Mixed Format Outputs

Sometimes you need multiple formats in one response. Structure your request to get each piece. Example multi-format request:
Provide:
1. One-paragraph executive summary
2. Table of specific issues and fixes
3. Draft email to counterparty (2 paragraphs)

Output for Different Audiences

Can include technical terms, clause references, and detailed legal analysis.
Include specific clause references and legal basis for each position

For Business Team

Focus on commercial impact, practical implications, and clear recommendations.
Explain in business terms, avoiding legal jargon. Focus on cost and operational impact.

For Counterparty

Professional, justified positions without internal strategy or thinking.
Draft response suitable for opposing counsel. Include business rationale but not internal reasoning.

For Executives

High-level risks, required decisions, and business impact.
Executive brief: What's the issue, why it matters, what you need from leadership

Controlling Tone

Specify the tone to match your situation and audience.
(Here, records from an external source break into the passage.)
/-- REQ_CHANGE hands over the same frames and gives the same response in every state with the parameters and the device
state of `s`: with the latch set DS holds a value, so the seed is that value (R105, R138). -/
theorem exec_reqChange_of_sameDevice {s : State} (hlatch : LatchMatches s) (mp : Bool) (mode : ModeReq) (fp : Bool)
    (fan : FanReq) (sp : Bool) (swing : SwingReq) (tp : Bool) (temp : Byte) :
    ∃ fs r, ∀ t, t.par = s.par → SameDevice s t →
      exec (.reqChange mp mode fp fan sp swing tp temp) t = .next (answered fs r t) := by
  cases hvalid : s.statusValid with
  | false =>
    refine ⟨[], Response.plain .rejected false, fun t _ ⟨_, _, hv⟩ => ?_⟩
    rw [exec_reqChange_rejected (hv.trans hvalid), raiseOutcome, respond_eq_answered]
  | true =>
    by_cases hsome : mp = true ∨ fp = true ∨ sp = true ∨ tp = true
    · obtain ⟨d, hd⟩ := Option.isSome_iff_exists.mp (hlatch.symm.trans hvalid)
      refine ⟨[controlFrame s.par (applyChanges s.par s.mm d.power mp mode fp fan sp swing tp temp (seed d))],
        Response.plain .ok true, fun t hpar ⟨hds, hmm, hv⟩ => ?_⟩
      rw [exec_reqChange_present (hv.trans hvalid) hsome, sendFixed_eq_answered, dsValue_some (hds.trans hd), hpar, hmm]
    · refine ⟨[], Response.plain .ok false, fun t _ ⟨_, _, hv⟩ => ?_⟩
      rw [exec_reqChange_absent (hv.trans hvalid) (by simpa [and_assoc] using hsome), respond_eq_answered]

end Sys2Proof.Machine

open Sys2Proof.Machine

/-- Settles O47: the first request only appends to TXLOG and to the responses, so the second finds the device state it
would have found in the first place. -/
theorem requestsDoNotAccumulate : Obligations.RequestsDoNotAccumulate := by
  intro s t u mp mode fp fan sp swing tp temp mp' mode' fp' fan' sp' swing' tp' temp' hlatch hfirst hsecond
  obtain ⟨fs, r, hex⟩ := exec_reqChange_of_sameDevice hlatch mp' mode' fp' fan' sp' swing' tp' temp'
  have hu : u = answered fs r s := Host.Outcome.next.inj (hsecond.symm.trans (hex s rfl ⟨rfl, rfl, rfl⟩))
  obtain hprocess | ⟨fs₁, r₁, rfl⟩ := exec_cases hfirst
  · cases hprocess
  · refine ⟨_, hex (answered fs₁ r₁ s) rfl ⟨rfl, rfl, rfl⟩, ?_⟩
    simp [hu, answered]

end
Professional variations:
  • “Formal and conservative” (for traditional law firms)
  • “Professional but conversational” (for longtime clients)
  • “Firm but respectful” (for pushback)
  • “Collaborative problem-solving” (for partners)
  • “Direct and concise” (for busy executives)

Special Output Instructions

For Redlines

Show additions in [brackets] and deletions with strikethrough
Include brief comment explaining each change

For Risk Assessment

Use risk levels: High (must fix) | Medium (should address) | Low (nice to have)
Include business impact for any High risk items

For Negotiation Planning

Format as: Opening Position | Fallback | Walk-away Point
Include brief rationale for each fallback

Common Output Problems and Fixes

IssueProblemFix
Too much informationAI provides exhaustive analysis when you need a quick answerSpecify “Brief response” or “One sentence summary”
Wrong formatGetting prose when you wanted a tableStart with “Create a table…” or “In table format…”
Mixed audiencesTechnical language for business audienceExplicitly state “For non-legal audience” or “Plain English only”
Inconsistent structureDifferent format for similar itemsProvide template: “For each issue show: [Issue] | [Risk] | [Action]“

Quality Control Phrases

Add these phrases to improve output quality:
  • “Be specific” - Avoids vague generalizations
  • “Include examples” - Gets concrete illustrations
  • “Cite sources” - Provides clause numbers or regulatory references
  • “Prioritize by importance” - Creates hierarchy instead of flat list
  • “Focus on material issues only” - Filters out minor points

The Output Formula

Every output instruction should answer:
  1. What format? (table, bullets, prose)
  2. How much? (length/quantity)
  3. What detail level? (executive, working, technical)
  4. Who’s reading? (internal, external, technical, business)
  5. What tone? (formal, conversational, firm)

Remember

Clear output instructions are like formatting requirements for a court filing – ignore them at your peril. Taking 30 seconds to specify exactly what you want saves minutes of reformatting and ensures the AI’s response is immediately usable. The goal isn’t to get an answer; it’s to get an answer you can use right away.